> [Aim of the exercise]
Scan the records beneath this line for the line holding "(s.setTg n x).tx = s.tx := rfl" and the line holding "(s.setTg n x).memc = s.memc := rfl", then transcribe exactly those two and all lines between.

> [Given information]
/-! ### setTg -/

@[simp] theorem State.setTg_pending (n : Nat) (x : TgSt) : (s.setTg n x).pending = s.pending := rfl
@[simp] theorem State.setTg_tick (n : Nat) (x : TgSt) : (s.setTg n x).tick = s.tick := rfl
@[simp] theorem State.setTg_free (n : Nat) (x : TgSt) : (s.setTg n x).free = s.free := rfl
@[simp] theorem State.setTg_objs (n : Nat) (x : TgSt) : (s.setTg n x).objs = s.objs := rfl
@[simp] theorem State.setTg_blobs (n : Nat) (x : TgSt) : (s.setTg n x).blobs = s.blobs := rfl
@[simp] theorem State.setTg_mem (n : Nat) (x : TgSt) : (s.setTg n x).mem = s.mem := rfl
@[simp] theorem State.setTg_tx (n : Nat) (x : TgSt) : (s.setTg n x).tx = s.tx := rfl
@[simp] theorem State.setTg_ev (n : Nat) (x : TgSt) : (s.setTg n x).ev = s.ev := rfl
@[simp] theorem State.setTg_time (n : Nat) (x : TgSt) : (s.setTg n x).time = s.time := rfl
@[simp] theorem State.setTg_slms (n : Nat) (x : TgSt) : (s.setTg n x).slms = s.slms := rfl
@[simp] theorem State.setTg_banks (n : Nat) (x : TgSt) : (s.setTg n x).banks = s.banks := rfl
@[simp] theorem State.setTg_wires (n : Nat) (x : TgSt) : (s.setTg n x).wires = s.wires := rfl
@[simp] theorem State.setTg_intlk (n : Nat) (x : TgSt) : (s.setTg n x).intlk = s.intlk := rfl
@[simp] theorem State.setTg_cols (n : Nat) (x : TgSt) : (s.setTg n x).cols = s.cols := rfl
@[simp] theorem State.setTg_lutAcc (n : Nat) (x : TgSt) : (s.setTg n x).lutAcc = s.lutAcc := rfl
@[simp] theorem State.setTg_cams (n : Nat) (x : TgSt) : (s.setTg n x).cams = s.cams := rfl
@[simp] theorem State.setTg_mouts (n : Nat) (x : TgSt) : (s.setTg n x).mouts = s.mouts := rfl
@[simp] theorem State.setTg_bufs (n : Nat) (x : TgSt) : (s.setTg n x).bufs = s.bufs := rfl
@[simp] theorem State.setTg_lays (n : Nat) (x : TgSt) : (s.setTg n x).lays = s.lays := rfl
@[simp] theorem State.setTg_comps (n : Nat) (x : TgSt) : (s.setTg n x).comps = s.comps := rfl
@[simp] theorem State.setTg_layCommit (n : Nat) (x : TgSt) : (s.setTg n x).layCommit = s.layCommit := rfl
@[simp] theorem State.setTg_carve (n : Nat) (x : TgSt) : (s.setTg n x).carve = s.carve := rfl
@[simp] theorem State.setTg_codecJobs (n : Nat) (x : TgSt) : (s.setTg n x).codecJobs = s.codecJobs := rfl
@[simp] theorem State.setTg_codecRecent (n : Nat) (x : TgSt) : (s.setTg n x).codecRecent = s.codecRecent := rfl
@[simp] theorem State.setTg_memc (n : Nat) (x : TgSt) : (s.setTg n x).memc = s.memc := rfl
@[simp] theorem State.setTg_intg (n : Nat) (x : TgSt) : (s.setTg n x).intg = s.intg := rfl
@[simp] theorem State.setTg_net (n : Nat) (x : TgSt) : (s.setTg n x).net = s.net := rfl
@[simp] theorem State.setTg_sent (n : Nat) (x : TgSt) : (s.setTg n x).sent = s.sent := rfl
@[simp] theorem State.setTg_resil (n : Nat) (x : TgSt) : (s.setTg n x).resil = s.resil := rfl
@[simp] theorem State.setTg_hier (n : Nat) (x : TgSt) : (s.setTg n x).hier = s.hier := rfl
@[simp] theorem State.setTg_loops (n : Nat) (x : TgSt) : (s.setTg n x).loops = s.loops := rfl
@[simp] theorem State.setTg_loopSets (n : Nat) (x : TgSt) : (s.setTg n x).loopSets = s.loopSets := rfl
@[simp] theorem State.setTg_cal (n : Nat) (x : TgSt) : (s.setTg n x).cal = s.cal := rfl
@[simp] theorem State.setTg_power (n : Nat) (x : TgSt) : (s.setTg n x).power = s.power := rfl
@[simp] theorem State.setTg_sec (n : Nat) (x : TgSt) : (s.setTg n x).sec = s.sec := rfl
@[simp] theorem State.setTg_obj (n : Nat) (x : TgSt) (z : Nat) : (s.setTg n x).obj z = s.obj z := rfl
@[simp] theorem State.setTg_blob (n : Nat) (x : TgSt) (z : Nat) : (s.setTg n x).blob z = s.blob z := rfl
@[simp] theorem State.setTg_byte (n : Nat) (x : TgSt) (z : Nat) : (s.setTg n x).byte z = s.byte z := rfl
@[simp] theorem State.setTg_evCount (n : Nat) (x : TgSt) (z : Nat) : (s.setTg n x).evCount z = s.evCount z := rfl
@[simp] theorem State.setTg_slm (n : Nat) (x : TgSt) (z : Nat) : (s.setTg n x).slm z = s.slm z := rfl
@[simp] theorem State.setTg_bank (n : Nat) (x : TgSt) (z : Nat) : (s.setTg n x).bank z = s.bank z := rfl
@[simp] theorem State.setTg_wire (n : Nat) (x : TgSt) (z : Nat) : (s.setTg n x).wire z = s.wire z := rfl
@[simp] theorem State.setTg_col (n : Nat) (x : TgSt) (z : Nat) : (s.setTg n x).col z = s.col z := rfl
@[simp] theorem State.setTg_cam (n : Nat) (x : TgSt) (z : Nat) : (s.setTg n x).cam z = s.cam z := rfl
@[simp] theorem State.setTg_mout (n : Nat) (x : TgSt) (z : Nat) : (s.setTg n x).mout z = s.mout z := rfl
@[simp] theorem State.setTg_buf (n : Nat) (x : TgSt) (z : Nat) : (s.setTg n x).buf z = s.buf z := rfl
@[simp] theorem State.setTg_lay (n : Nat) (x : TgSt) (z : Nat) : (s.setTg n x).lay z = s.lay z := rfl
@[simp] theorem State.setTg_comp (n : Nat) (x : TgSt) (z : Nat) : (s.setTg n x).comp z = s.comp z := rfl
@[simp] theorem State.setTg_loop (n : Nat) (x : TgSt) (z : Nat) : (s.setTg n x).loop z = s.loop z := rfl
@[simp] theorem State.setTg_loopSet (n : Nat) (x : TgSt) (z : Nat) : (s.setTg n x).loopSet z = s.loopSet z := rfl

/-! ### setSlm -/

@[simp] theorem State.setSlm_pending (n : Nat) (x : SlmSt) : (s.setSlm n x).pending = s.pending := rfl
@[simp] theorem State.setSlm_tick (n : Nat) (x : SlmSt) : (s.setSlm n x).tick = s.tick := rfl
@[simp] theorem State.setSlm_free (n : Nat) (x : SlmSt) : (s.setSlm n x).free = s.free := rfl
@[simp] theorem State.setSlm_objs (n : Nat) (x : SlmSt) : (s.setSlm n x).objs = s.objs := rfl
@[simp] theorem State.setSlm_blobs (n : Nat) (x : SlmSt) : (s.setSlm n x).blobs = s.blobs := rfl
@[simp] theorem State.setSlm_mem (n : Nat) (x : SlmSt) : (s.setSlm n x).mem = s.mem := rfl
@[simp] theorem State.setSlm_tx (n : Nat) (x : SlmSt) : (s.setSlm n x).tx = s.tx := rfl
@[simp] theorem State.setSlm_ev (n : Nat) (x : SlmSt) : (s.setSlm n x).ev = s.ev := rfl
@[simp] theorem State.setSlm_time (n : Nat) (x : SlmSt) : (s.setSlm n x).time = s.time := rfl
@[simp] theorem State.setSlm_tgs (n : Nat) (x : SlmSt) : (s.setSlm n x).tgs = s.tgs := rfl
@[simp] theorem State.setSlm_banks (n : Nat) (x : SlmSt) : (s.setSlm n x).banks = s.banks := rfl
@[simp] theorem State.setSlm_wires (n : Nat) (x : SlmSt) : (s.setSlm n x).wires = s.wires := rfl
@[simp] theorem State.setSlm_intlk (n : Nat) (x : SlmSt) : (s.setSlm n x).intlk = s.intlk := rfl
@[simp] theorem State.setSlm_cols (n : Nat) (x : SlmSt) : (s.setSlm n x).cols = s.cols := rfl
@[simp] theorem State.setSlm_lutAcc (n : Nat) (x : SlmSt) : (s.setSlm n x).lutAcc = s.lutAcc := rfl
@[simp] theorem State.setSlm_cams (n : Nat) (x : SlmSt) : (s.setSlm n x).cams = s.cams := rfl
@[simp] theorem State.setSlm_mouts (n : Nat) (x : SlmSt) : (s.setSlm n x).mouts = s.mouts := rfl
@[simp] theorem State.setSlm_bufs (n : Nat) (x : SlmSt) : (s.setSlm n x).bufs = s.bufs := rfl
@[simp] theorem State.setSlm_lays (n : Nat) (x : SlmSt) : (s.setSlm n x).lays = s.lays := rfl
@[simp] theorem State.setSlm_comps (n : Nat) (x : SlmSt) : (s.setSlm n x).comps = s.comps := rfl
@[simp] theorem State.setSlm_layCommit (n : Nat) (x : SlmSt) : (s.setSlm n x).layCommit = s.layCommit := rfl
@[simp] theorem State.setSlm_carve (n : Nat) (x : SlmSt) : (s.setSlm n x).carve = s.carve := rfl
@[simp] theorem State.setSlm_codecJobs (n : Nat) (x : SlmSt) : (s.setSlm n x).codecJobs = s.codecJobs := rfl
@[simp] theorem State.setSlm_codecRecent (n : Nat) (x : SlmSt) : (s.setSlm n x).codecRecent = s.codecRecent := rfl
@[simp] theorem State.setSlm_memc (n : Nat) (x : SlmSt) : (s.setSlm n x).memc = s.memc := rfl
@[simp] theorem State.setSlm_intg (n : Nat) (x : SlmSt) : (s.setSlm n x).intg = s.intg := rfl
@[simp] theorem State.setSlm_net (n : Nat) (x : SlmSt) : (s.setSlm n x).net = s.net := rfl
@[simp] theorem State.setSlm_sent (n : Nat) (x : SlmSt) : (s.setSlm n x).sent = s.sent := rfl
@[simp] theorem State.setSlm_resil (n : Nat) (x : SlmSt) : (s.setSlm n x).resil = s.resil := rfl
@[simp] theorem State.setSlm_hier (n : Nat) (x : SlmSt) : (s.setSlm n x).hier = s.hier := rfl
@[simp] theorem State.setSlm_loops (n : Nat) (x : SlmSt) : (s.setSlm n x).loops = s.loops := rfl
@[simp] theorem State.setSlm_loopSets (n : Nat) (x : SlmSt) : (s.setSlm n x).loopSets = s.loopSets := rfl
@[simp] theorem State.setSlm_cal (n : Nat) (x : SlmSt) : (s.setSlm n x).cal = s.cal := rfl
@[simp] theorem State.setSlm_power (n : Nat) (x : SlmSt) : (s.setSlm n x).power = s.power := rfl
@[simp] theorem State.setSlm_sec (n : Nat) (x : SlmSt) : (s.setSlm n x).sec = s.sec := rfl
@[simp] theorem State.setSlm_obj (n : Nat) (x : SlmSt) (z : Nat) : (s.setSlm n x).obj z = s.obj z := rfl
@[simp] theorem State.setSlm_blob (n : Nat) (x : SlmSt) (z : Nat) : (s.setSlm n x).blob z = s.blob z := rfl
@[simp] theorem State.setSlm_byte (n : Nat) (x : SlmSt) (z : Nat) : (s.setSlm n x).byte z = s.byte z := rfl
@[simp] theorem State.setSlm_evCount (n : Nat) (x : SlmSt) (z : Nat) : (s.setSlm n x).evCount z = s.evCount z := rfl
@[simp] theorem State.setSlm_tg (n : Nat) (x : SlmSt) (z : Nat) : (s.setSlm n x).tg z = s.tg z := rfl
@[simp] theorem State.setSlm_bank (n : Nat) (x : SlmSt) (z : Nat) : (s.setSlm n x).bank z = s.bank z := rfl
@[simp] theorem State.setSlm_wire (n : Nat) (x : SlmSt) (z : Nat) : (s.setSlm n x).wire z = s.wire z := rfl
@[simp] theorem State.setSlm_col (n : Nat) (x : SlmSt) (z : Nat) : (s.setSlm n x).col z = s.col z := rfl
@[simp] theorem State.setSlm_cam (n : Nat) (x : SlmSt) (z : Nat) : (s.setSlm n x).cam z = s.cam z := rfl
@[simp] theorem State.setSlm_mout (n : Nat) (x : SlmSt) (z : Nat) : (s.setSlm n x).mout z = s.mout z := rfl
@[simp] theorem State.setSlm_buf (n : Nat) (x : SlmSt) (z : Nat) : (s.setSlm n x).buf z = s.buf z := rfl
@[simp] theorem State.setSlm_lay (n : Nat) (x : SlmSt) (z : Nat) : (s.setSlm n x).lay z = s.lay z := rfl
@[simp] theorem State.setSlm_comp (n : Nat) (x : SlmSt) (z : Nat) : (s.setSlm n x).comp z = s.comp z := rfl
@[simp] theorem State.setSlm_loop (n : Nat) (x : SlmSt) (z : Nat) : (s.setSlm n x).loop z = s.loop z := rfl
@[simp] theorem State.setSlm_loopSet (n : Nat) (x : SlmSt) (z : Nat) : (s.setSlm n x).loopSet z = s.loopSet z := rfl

> [Task result]
@[simp] theorem State.setTg_tx (n : Nat) (x : TgSt) : (s.setTg n x).tx = s.tx := rfl
@[simp] theorem State.setTg_ev (n : Nat) (x : TgSt) : (s.setTg n x).ev = s.ev := rfl
@[simp] theorem State.setTg_time (n : Nat) (x : TgSt) : (s.setTg n x).time = s.time := rfl
@[simp] theorem State.setTg_slms (n : Nat) (x : TgSt) : (s.setTg n x).slms = s.slms := rfl
@[simp] theorem State.setTg_banks (n : Nat) (x : TgSt) : (s.setTg n x).banks = s.banks := rfl
@[simp] theorem State.setTg_wires (n : Nat) (x : TgSt) : (s.setTg n x).wires = s.wires := rfl
@[simp] theorem State.setTg_intlk (n : Nat) (x : TgSt) : (s.setTg n x).intlk = s.intlk := rfl
@[simp] theorem State.setTg_cols (n : Nat) (x : TgSt) : (s.setTg n x).cols = s.cols := rfl
@[simp] theorem State.setTg_lutAcc (n : Nat) (x : TgSt) : (s.setTg n x).lutAcc = s.lutAcc := rfl
@[simp] theorem State.setTg_cams (n : Nat) (x : TgSt) : (s.setTg n x).cams = s.cams := rfl
@[simp] theorem State.setTg_mouts (n : Nat) (x : TgSt) : (s.setTg n x).mouts = s.mouts := rfl
@[simp] theorem State.setTg_bufs (n : Nat) (x : TgSt) : (s.setTg n x).bufs = s.bufs := rfl
@[simp] theorem State.setTg_lays (n : Nat) (x : TgSt) : (s.setTg n x).lays = s.lays := rfl
@[simp] theorem State.setTg_comps (n : Nat) (x : TgSt) : (s.setTg n x).comps = s.comps := rfl
@[simp] theorem State.setTg_layCommit (n : Nat) (x : TgSt) : (s.setTg n x).layCommit = s.layCommit := rfl
@[simp] theorem State.setTg_carve (n : Nat) (x : TgSt) : (s.setTg n x).carve = s.carve := rfl
@[simp] theorem State.setTg_codecJobs (n : Nat) (x : TgSt) : (s.setTg n x).codecJobs = s.codecJobs := rfl
@[simp] theorem State.setTg_codecRecent (n : Nat) (x : TgSt) : (s.setTg n x).codecRecent = s.codecRecent := rfl
@[simp] theorem State.setTg_memc (n : Nat) (x : TgSt) : (s.setTg n x).memc = s.memc := rfl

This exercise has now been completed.